EXERCISE DETAILS: Repeat verbatim, and only, the lines of the data below, beginning at the line that contains "simp [singlePayload, emptySingleChunked, chunk]" and stopping after the line that contains "assembles it. -/".

ENTRIES SHOWN:
-- ==== Sys2Proof/Config.lean ====
section
/-! DEFINITION. What the spec leaves open: the free draws of R16 and R65, and the OPEN parameters of R11. Every constant
here is opaque, so that no proof sees a value of it. The fixed constants of R10 stand in Machine/Params.lean. -/

namespace Sys2Proof

/-- The `n`-th free draw, where a Bool is asked for: the answers of `Radio.begin`, `Radio.write` and `Radio.available`
(R16, R65; log 1). -/
opaque Config.freeBool : Nat → Bool

/-- The `n`-th free draw, where a u8 is asked for: `Radio.get_pa_level` and `Radio.get_payload_size` (R16, R65; log 1). -/
opaque Config.freeByte : Nat → Byte

/-- The `n`-th free draw, where a byte string is asked for: `Radio.read`, whose answer may have any length (R65; log 1). -/
opaque Config.freeBytes : Nat → Bytes

/-- The `n`-th free draw, where 6 bytes are asked for: `Draw6()` (R16, D35; log 1). -/
opaque Config.freeMac : Nat → Mac

/-- `P_PA_DBM`: the radio's `pa_level` answer to the dBm byte of the power chunk, an s8 (R11, R233, D14; log 7). -/
opaque Config.paDbm : Byte → Byte

/-- Which of the 65535 UUIDs other than 0x180F `P_UUID_TEMPERATURE` is, in rising order: an open index (R11, D18;
log 7). -/
opaque Config.temperatureIndex : Fin 65535

/-- Which of the 65534 UUIDs other than 0x180F and `P_UUID_TEMPERATURE` is `P_UUID_URL`, in rising order: an open index
(R11, D18; log 7). -/
opaque Config.urlIndex : Fin 65534

/-- `P_RETRY_DELAY`: the `delay` argument BEGIN passes to `retries(delay, 0)` (R11, R220, D15; log 7). -/
opaque Config.retryDelay : Int

/-- `P_RX_PIPE`: the `pipe` argument BEGIN passes to `open_rx_pipe` (R11, R220, D15; log 7). -/
opaque Config.rxPipe : Int

end Sys2Proof
end

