-- ==== Sys2Proof/Machine/State.lean ====
section
/-! DEFINITION. The state of the engine and of its channels, as plain data, and its value at reset (R30–R44, R61, R67, R360). -/

namespace Sys2Proof.Machine

/-- The name of a record (R40). -/
inductive RecordName where
  /-- No name chunk. -/
  | absent
  /-- Name bytes that passed the UTF-8 check (R275). -/
  | text (b : Bytes)
  /-- Name bytes that did not. -/
  | raw (b : Bytes)
  deriving DecidableEq, Repr

/-- The kind of a recognised service-data chunk (R40, R276). -/
inductive SvcKind where
  | battery
  | temperature
  | url
  deriving DecidableEq, Repr

/-- One item of a record's data (R40). -/
inductive Item where
  /-- A raw fragment. -/
  | raw (b : Bytes)
  /-- A recognised service-data chunk: its UUID, its kind, the bytes after the UUID. -/
  | svc (uuid : U16) (kind : SvcKind) (body : Bytes)
  deriving DecidableEq, Repr

/-- A record: the decoded form of a validated received PDU (R40). `power` is an s8, in dBm. -/
structure Record where
  mac : Mac
  name : RecordName
  power : Option Byte
  data : List Item
  deriving DecidableEq, Repr

/-- One transaction of the radio port, with its argument and its answer (R64, R67). -/
inductive RadioEvent where
  | beginRadio (answer : Bool)
  | setCrcLength (n : Int)
  | setAutoAck (b : Bool)
  | setDynamicPayloads (b : Bool)
  | setRetries (delay count : Int)
  | setAddressWidth (n : Int)
  | openTxPipe (address : Bytes)
  | openRxPipe (pipe : Int) (address : Bytes)
  | setChannel (n : Int)
  | setPower (b : Bool)
  | setListen (b : Bool)
  | getPaLevel (answer : Byte)
  | write (frame : Bytes) (answer : Bool)
  | available (answer : Bool)
  | getPayloadSize (answer : Byte)
  | read (n : Byte) (answer : Bytes)
  deriving DecidableEq, Repr

/-- The engine's architectural state `S` (R30). `name` is `NAME_PRESENT` and `NAME` together: `none` is
`NAME_PRESENT = 0` (R33; log 9). -/
structure Engine where
  /-- `S.CHAN_IDX` (R31). -/
  chanIdx : Fin 3
  /-- `S.MAC` (R32). -/
  mac : Mac
  /-- `S.NAME_PRESENT`, `S.NAME` (R33). -/
  name : Option Bytes
  /-- `S.SHOW_POWER` (R34). -/
  showPower : Bool
  /-- `S.CONFIGURED` (R35). -/
  configured : Bool
  /-- `S.RXQ`, oldest record first (R36). -/
  rxq : List Record
  deriving DecidableEq, Repr

/-- Answers of the outside world that stand ready, one queue for each type of free draw, oldest first (R16, R65; log 1):
`bools` for `begin`, `write` and `available`; `bytes` for `get_pa_level` and `get_payload_size`; `bufs` for `read`;
`macs` for `Draw6()`. -/
structure Feed where
  bools : List Bool
  bytes : List Byte
  bufs : List Bytes
  macs : List Mac
  deriving DecidableEq, Repr

/-- The machine: the engine, the host's side of the channels, and the supply of free draws. -/
structure State where
  /-- The engine state `S` (R30). -/
  eng : Engine
  /-- The host program counter: the index of the next command frame (R42). -/
  hpc : Nat
  /-- The host's command frames from index `hpc` on, the next one first (R42, R61; log 3). -/
  cmdIn : List Bytes
  /-- The responses since reset, oldest first (R61, R67). -/
  responses : List Bytes
  /-- The radio event log, oldest first (R67). -/
  radioLog : List RadioEvent
  /-- The model's own field: answers that stand ready (log 1). -/
  feed : Feed
  /-- The model's own field: how many free draws were taken (log 1). -/
  draws : Nat
  deriving DecidableEq, Repr

/-- Why the machine stops. No command stops it. -/
inductive Fault where
  /-- Raised by `step` alone, when no command frame is pending: the engine "has no step of its own while no command is
  pending" (R9; log 3). Safe: nothing is claimed of a step that does not happen. -/
  | noCommandPending
  deriving DecidableEq, Repr

/-- Why the model gives an instruction no meaning. -/
inductive Refusal where
  /-- Raised by an arm of `exec` whose instruction has no meaning yet; no arm does. Safe. -/
  | notModelled (mnemonic : String)
  deriving DecidableEq, Repr

/-- The machine right after reset (R44, R360). The MAC is `Draw6()`, draw number 0, a value nothing fixes. The channels
and the supply of answers are empty (log 5). -/
def State.reset : State where
  eng :=
    { chanIdx := 0, mac := Config.freeMac 0, name := none, showPower := false, configured := false, rxq := [] }
  hpc := 0
  cmdIn := []
  responses := []
  radioLog := []
  feed := { bools := [], bytes := [], bufs := [], macs := [] }
  draws := 1

end Sys2Proof.Machine
end

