-- ==== Sys2Proof/Laws/Assembly.lean ====
section
/-! SUPPORT. The budget, the PDU and what the four assembly commands do with a payload (R227–R246). -/

namespace Sys2Proof.Machine

theorem answered_eq_respond (s : State) (r : Bytes) : answered s r = respond r s := rfl

/-! ### Budget and length byte -/

theorem budget_eq_budgetLeft (e : Engine) (h : Nat) : budget e h = budgetLeft e h := by
  unfold budget budgetLeft name2 powerTerm budgetBase powerChunkLen
  cases e.name <;> cases e.showPower <;> simp

/-- `L = 30 - budget(h)` (R231). -/
theorem pduLength_eq (e : Engine) (h : Nat) : (pduLength e h : Int) = 30 - budgetLeft e h := by
  unfold pduLength budgetLeft name2 powerTerm powerChunkLen lenCountsCrc
  cases e.name <;> cases e.showPower <;> simp <;> omega

theorem budgetLeft_le (e : Engine) (h : Nat) : budgetLeft e h ≤ 18 - h := by
  unfold budgetLeft
  cases e.name <;> cases e.showPower <;> simp <;> omega

/-! ### Payloads -/

theorem singlePayload_eq (a : Byte) (d : Bytes) :
    singlePayload a d = { h := d.length + 2, bytes := BitVec.ofNat 8 (d.length + 1) :: a :: d } := by
  simp [singlePayload, emptySingleChunked, chunk]

theorem payloadBytes_length {i : Instr} {h : Nat} (hp : payloadSize i = some h) : (payloadBytes i).length = h := by
  cases i <;> simp [payloadSize, payloadBytes] at hp ⊢ <;> omega

/-- A command that carries a payload and does not transmit assembles it. -/
theorem exec_assemble {i : Instr} {h : Nat} (hp : payloadSize i = some h) (ht : ¬ Transmits i) (s : State) :
    exec i s = .next (assemblePayload { h := h, bytes := payloadBytes i } s) := by
  cases i <;> simp [payloadSize, Transmits] at hp ht
  all_goals subst hp
  · simp [exec, execAssemble, singlePayload_eq, payloadBytes]
  · simp [exec, execAsmseq, sequencePayload, payloadBytes]

/-- A command that transmits advertises its payload. -/
theorem exec_advertise {i : Instr} {h : Nat} (hp : payloadSize i = some h) (ht : Transmits i) (s : State) :
    exec i s = .next (advertisePayload { h := h, bytes := payloadBytes i } s) := by
  cases i <;> simp [payloadSize, Transmits] at hp ht
  all_goals subst hp
  · simp [exec, execAdv, singlePayload_eq, payloadBytes]
  · simp [exec, execAdvseq, sequencePayload, payloadBytes]

/-! ### The PDU -/

/-- The PDU before its CRC, as `referencePdu` writes it. -/
theorem pduBody_eq (s : State) (b : Bytes) :
    pduBody s.eng { h := b.length, bytes := b } (powerByte s)
      = [0x42#8, BitVec.ofNat 8 (30 - budgetLeft s.eng b.length).toNat, s.eng.mac.b0, s.eng.mac.b1, s.eng.mac.b2,
          s.eng.mac.b3, s.eng.mac.b4, s.eng.mac.b5, 0x02#8, 0x01#8, 0x05#8]
        ++ (if s.eng.showPower then [0x02#8, 0x0A#8, Config.paDbm (nextByte s)] else [])
        ++ (match s.eng.name with
          | none => []
          | some n => BitVec.ofNat 8 (n.length + 1) :: 0x08#8 :: n)
        ++ b := by
  have hl : pduLength s.eng b.length = (30 - budgetLeft s.eng b.length).toNat := by
    have := pduLength_eq s.eng b.length; omega
  unfold pduBody powerByte
  rw [hl]
  cases s.eng.showPower <;> cases s.eng.name <;>
    simp [macBytes, chunk, hdr0, flagsData, flagsType, powerType, nameType]

/-- The assembled PDU is the PDU laid out by R234, with its CRC. -/
theorem pdu_eq_referencePdu (s : State) (b : Bytes) :
    pdu s.eng { h := b.length, bytes := b } (powerByte s) = referencePdu s b := by
  simp only [pdu, pduBody_eq, crcBle_eq_wideCrc24, referencePdu] <;> rfl

theorem pduBody_length (s : State) (b : Bytes) :
    ((pduBody s.eng { h := b.length, bytes := b } (powerByte s)).length : Int) = 29 - budgetLeft s.eng b.length := by
  rw [pduBody_eq]
  unfold budgetLeft
  cases s.eng.name <;> cases s.eng.showPower <;> simp <;> omega

theorem referencePdu_length (s : State) (b : Bytes) :
    ((referencePdu s b).length : Int) = 32 - budgetLeft s.eng b.length := by
  rw [← pdu_eq_referencePdu, pdu, List.length_append, crcBle_length]
  have := pduBody_length s b; omega

/-! ### Assembling and advertising -/

theorem assemblePayload_over {p : Payload} {s : State} (h : budgetLeft s.eng p.h < 0) :
    assemblePayload p s = respond (errResponse (.budget (-(budgetLeft s.eng p.h)).toNat)) s := by
  simp [assemblePayload, asm, budget_eq_budgetLeft, h]

theorem advertisePayload_over {p : Payload} {s : State} (h : budgetLeft s.eng p.h < 0) :
    advertisePayload p s = respond (errResponse (.budget (-(budgetLeft s.eng p.h)).toNat)) s := by
  simp [advertisePayload, asm, budget_eq_budgetLeft, h]

/-- What ASSEMBLE and ASMSEQ do with any payload the budget holds. -/
theorem assemblePayload_within {s : State} {p : Payload} (h : 0 ≤ budgetLeft s.eng p.h) :
    assemblePayload p s
      = answeredWith (afterPower s) s.eng (powerEvents s) (0x00#8 :: pdu s.eng p (powerByte s)) := by
  have hn : ¬ budgetLeft s.eng p.h < 0 := by omega
  simp only [assemblePayload, asm, budget_eq_budgetLeft, hn, if_false]
  unfold readPower afterPower powerEvents
  cases s.eng.showPower <;>
    simp [answeredWith, respond, statusOk, logEvents, takeByte]

/-- What ADV and ADVSEQ do with any payload the budget holds. -/
theorem advertisePayload_within {s : State} {p : Payload} (h : 0 ≤ budgetLeft s.eng p.h) :
    advertisePayload p s
      = answeredWith (takeBool (afterPower s)) s.eng
          (powerEvents s ++ [.setListen false,
            .write (onAir s.eng.chanIdx (pdu s.eng p (powerByte s))) (nextBool (afterPower s))])
          (if nextBool (afterPower s) then [0x00#8] else [0x21#8]) := by
  have hn : ¬ budgetLeft s.eng p.h < 0 := by omega
  simp only [advertisePayload, asm, budget_eq_budgetLeft, hn, if_false]
  unfold readPower afterPower powerEvents
  cases s.eng.showPower <;>
    simp only [Bool.false_eq_true, if_false, if_true, radioGetPaLevel_eq, radioSetListen_eq, radioWrite_eq, respondOk_eq,
      raiseErr_eq]
  · have e : nextBool (logEvents [.setListen false] s) = nextBool s := rfl
    rw [e]
    cases nextBool s <;>
      simp [answeredWith, respond, statusOk, logEvents, takeBool, errResponse, errCode]
  · have e : nextBool (logEvents [.setListen false] (logEvents [.getPaLevel (nextByte s)] (takeByte s)))
      = nextBool (takeByte s) := rfl
    rw [e]
    cases nextBool (takeByte s) <;>
      simp [answeredWith, respond, statusOk, logEvents, takeBool, takeByte, errResponse, errCode]

end Sys2Proof.Machine
end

SOLUTION TO THE PROBLEM:
  simp [singlePayload, emptySingleChunked, chunk]

theorem payloadBytes_length {i : Instr} {h : Nat} (hp : payloadSize i = some h) : (payloadBytes i).length = h := by
  cases i <;> simp [payloadSize, payloadBytes] at hp ⊢ <;> omega

/-- A command that carries a payload and does not transmit assembles it. -/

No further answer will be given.